Wow is right! That has a stunning look, Randy! And when you said thin, you meant thin! Great job!

Steven, Leopardwood does make interesting looking pens. Though most are not cut on the bias so the grain structure doesn't appear as striking as what you see here.

This was made from leopardwood (the board I took the blank from was incorrectly labeled as lacewood):

http://www.penturners.org/photos/images/1174/1_baron_platRB_lacewood2.jpg


----------



## mhbeauford (Aug 25, 2012)

WOW! Stunning bowl and excellent craftsmanship. I've turned lots bowls, but never Leopardwood. Now I will have to give it a try if I can find it. Again, Beautiful Bowl.


----------



## ironman123 (Aug 25, 2012)

Randy, that is a very impressive pattern on that super bowl.

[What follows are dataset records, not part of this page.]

/-! ## The operations of Machine/Control.lean -/

theorem jumpTo_memWf {s : State} (insn t : Word) (k : State → State)
    (hk : ∀ u, memWf u.mem = true → memWf (k u).mem = true) (h : memWf s.mem = true) :
    memWf (jumpTo s insn t k).mem = true :=
  memWf_ite (hk _ (by simp only [setPc_mem]; exact leaveLines_memWf _ h)) (seqTrap_memWf _ _ h)

theorem execBCond_keeps (f : BrF) {s : State} (h : memWf s.mem = true) :
    KeepsForm (execBCond f s) := .ite (.next (jumpTo_memWf _ _ _ (fun _ hs => hs) h)) (.next (by simpa using h))

theorem execJ_keeps (off : BitVec 32) {s : State} (h : memWf s.mem = true) :
    KeepsForm (execJ off s) := .next (jumpTo_memWf _ _ _ (fun _ hs => hs) h)

theorem execCall_keeps (f : SaOff) {s : State} (h : memWf s.mem = true) :
    KeepsForm (execCall f s) := .next (jumpTo_memWf _ _ _ (fun _ hs => by simpa using hs) h)

theorem execRet_keeps (sa : BitVec 6) {s : State} (h : memWf s.mem = true) :
    KeepsForm (execRet sa s) := .next (jumpTo_memWf _ _ _ (fun _ hs => hs) h)

@[simp] theorem setLoops_mem (s : State) (l : List LoopEntry) : (setLoops s l).mem = s.mem := rfl

theorem trapLoop_memWf {s : State} (insn : Word) (n : Nat) (h : memWf s.mem = true) :
    memWf (trapLoop s insn n).mem = true := seqTrap_memWf _ _ h

theorem execLoop_keeps (f : SaOff) {s : State} (h : memWf s.mem = true) : KeepsForm (execLoop f s) :=
  .ite (.next (jumpTo_memWf _ _ _ (fun _ hs => hs) h)) (.ite (.next (trapLoop_memWf _ _ h)) (.next (by simpa using h)))

theorem execEndl_keeps (off : BitVec 32) {s : State} (h : memWf s.mem = true) : KeepsForm (execEndl off s) := by
  unfold execEndl
  split
  · exact .next (trapLoop_memWf _ _ h)
  · exact .ite (.next (seqTrap_memWf _ _ h)) (.ite
        (.next (jumpTo_memWf _ _ _ (fun _ hs => resumable_memWf _ (by simpa using hs)) h))
        (.next (resumable_memWf _ (by simpa using h))))

theorem execLbrk_keeps (lv : BitVec 3) (off : BitVec 32) {s : State} (h : memWf s.mem = true) :
    KeepsForm (execLbrk lv off s) :=
  .ite (.next (trapLoop_memWf _ _ h)) (.next (jumpTo_memWf _ _ _ (fun _ hs => by simpa using hs) h))

/-! ## The operations of Machine/Kernels.lean -/

theorem takeKcmd_keeps (f : KcmdF) {s : State} (run : State → State)
    (hrun : ∀ u, memWf u.mem = true → memWf (run u).mem = true) (h : memWf s.mem = true) :
    KeepsForm (takeKcmd f s run) := .ite (.next (refusalEvent_memWf _ _ _ h)) (.next (hrun _ h))

theorem startLoad_memWf (f : KcmdF) {s : State} (h : memWf s.mem = true) : memWf (startLoad f s).mem = true := by
  unfold startLoad
  refine memWf_ite (endKcmd_memWf _ _ _ h) ?_
  split
  · exact endKcmd_memWf _ _ _ h
  · exact loaderRequest_memWf _ _ _ _ h

theorem execKcmdLoad_keeps (f : KcmdF) {s : State} (h : memWf s.mem = true) :
    KeepsForm (execKcmdLoad f s) := whenReady_keeps h (takeKcmd_keeps _ _ (fun _ hs => startLoad_memWf _ hs) h)

theorem onKernel_memWf (f : KcmdF) (allowed : State → Kernel → Bool) (run : State → Kernel → State) {s : State}
    (hrun : ∀ u y2, memWf u.mem = true → memWf (run u y2).mem = true) (h : memWf s.mem = true) :
    memWf (onKernel f allowed run s).mem = true := by
  unfold onKernel
  split
  · exact endKcmd_memWf _ _ _ h
  · split
    · exact memWf_ite (endKcmd_memWf _ _ _ (hrun _ _ h)) (endKcmd_memWf _ _ _ h)
    · exact endKcmd_memWf _ _ _ h

@[simp] theorem setKernelSt_mem (st : KernelSt) (s : State) (k : Kernel) : (setKernelSt st s k).mem = s.mem := rfl

theorem execKcmdPin_keeps (f : KcmdF) {s : State} (h : memWf s.mem = true) : KeepsForm (execKcmdPin f s) :=
  whenReady_keeps h (takeKcmd_keeps _ _ (fun _ hs => onKernel_memWf _ _ _ (fun _ _ hs1 => by simpa using hs1) hs) h)

theorem execKcmdUnpin_keeps (f : KcmdF) {s : State} (h : memWf s.mem = true) : KeepsForm (execKcmdUnpin f s) :=
  whenReady_keeps h (takeKcmd_keeps _ _ (fun _ hs => onKernel_memWf _ _ _ (fun _ _ hs1 => by simpa using hs1) hs) h)

theorem execKcmdUnload_keeps (f : KcmdF) {s : State} (h : memWf s.mem = true) : KeepsForm (execKcmdUnload f s) :=
  whenReady_keeps h (takeKcmd_keeps _ _ (fun _ hs => onKernel_memWf _ _ _ (fun _ _ hs1 => dropKernel_memWf _ hs1) hs) h)

theorem finishLoad_memWf {s : State} (c : BitVec 6) (h' : BitVec 32) (reason : Option Nat) (h : memWf s.mem = true) :
    memWf (finishLoad s c h' reason).mem = true := startWaiting_memWf (endKcmd_memWf _ _ _ h)

theorem loadFails_memWf {s : State} (c : BitVec 6) (h' : BitVec 32) (reason : Nat) (h : memWf s.mem = true) :
    memWf (loadFails s c h' reason).mem = true := finishLoad_memWf _ _ _ (dropKernel_memWf _ h)

theorem goOnLoad_memWf {s : State} (f : KcmdF) (k : Kernel) (h : memWf s.mem = true) : memWf (goOnLoad s f k).mem = true := by
  unfold goOnLoad
  dsimp only
  split
  · exact finishLoad_memWf _ _ _ (by simpa using h)
  · split
    · next q => simp only [holdOn_mem]; exact memWf_of_eq q (loadObject_memWf _ _ h)
    · next q => simp only [askPages_mem]; exact memWf_of_eq q (loadObject_memWf _ _ h)
    · next q => exact loadFails_memWf _ _ _ (memWf_of_eq q (loadObject_memWf _ _ h))
    · next q =>
      have h1 := memWf_of_eq q (loadObject_memWf _ _ h)
      split
      · next q => exact loadFails_memWf _ _ _ (memWf_of_eq q (copyData_memWf _ _ _ h1))
      · next q => simp only [holdOn_mem]; exact memWf_of_eq q (copyData_memWf _ _ _ h1)
      · next q =>
          exact memWf_ite (by simp only [modKernel_mem]; exact memWf_of_eq q (copyData_memWf _ _ _ h1))
            (finishLoad_memWf _ _ _ (by simp only [modKernel_mem]; exact memWf_of_eq q (copyData_memWf _ _ _ h1)))

theorem execKernelLoadComplete_keeps {s : State} (h : memWf s.mem = true) : KeepsForm (execKernelLoadComplete s) := by
  unfold execKernelLoadComplete
  split
  · exact .next h
  · split
    · exact .next (finishLoad_memWf _ _ _ h)
    · exact .ite (.next h) (.next (goOnLoad_memWf _ _ (by simpa using h)))

theorem execKernelEvict_keeps (h' : BitVec 32) {s : State} (h : memWf s.mem = true) : KeepsForm (execKernelEvict h' s) := by
  unfold execKernelEvict
  split
  · exact .ite (.next (dropCode_memWf _ (by simpa using h))) (.next h)
  · exact .next h

theorem execKernelReloadComplete_keeps (h' : BitVec 32) {s : State} (h : memWf s.mem = true) :
    KeepsForm (execKernelReloadComplete h' s) := by
  unfold execKernelReloadComplete
  split
  · split
    · exact .next h
    · split
      · next q => exact .next (by simp only [modKernel_mem]; exact memWf_of_eq q (rereadObject_memWf _ _ (by simpa using h)))
      · next q => exact .next (loseKernel_memWf _ (memWf_of_eq q (rereadObject_memWf _ _ (by simpa using h))))
      · next q => exact .next (by simp only [holdOn_mem]; exact memWf_of_eq q (rereadObject_memWf _ _ (by simpa using h)))
      · next q => exact .next (by simp only [askPages_mem]; exact memWf_of_eq q (rereadObject_memWf _ _ (by simpa using h)))
  · exact .next h

theorem loaderFails_memWf {s : State} (c : BitVec 6) (h' : BitVec 32) (h : memWf s.mem = true) :
    memWf (loaderFails s c h').mem = true := by
  unfold loaderFails
  split
  · exact endRestore_memWf _ _ h
  · exact abandonIn_memWf _ _ h
  · split
    · exact memWf_ite (loadFails_memWf _ _ _ h) (memWf_ite (loseKernel_memWf _ h) h)
    · exact h

theorem icacheRoom_memWf {s : State} (core : BitVec 8) (h : memWf s.mem = true) : memWf (icacheRoom s core).mem = true := by
  unfold icacheRoom
  split
  · exact h
  · split
    · exact logLatent_memWf _ h
    · exact h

I am going to "try" to make my first bowl next week.

Ray


----------



## PaulDoug (Aug 25, 2012)

Got to add another WOW! on that bowl.  Amazing! Nice work.


----------



## broitblat (Aug 25, 2012)

+1 on the Wow -- the grain sure pops a lot more on that bowl than on any leopardwood pen I've ever turned.  Nicely done done on the turning, of course, too.

  -Barry


----------



## Joe S. (Aug 25, 2012)

I like it! Impressive grain and nice bottom, mine always have a little mortise on the bottom because I don't have flat jaws yet.



ironman123 said:


> Randy, that is a very impressive pattern on that super bowl.
> 
> I am going to "try" to make my first bowl next week.
> 
> Ray



Do, or do not. There is no "try". :biggrin:

Once you get it, bowls are addictive!


----------



## crabcreekind (Aug 26, 2012)

alamocdc said:


> Wow is right! That has a stunning look, Randy! And when you said thin, you meant thin! Great job!
> 
> Steven, Leopardwood does make interesting looking pens. Though most are not cut on the bias so the grain structure doesn't appear as striking as what you see here.
> 
> ...




Leopardwood and lacewood are the same thing. 

Btw very nice bowl!


----------



## alamocdc (Aug 26, 2012)

crabcreekind said:


> Leopardwood and lacewood are the same thing.
> 
> Btw very nice bowl!


 
Not to be argumentative, but actually, it isn't the same at all. Leopardwood is more dense and heavier than Lacewood and comes from a tree (_Flindersia maculosa) _in the Citrus family. Lacewood comes from _Cardwellia sublimis_ and has woody fruits. The only thing they have in common is Australia.:wink:


----------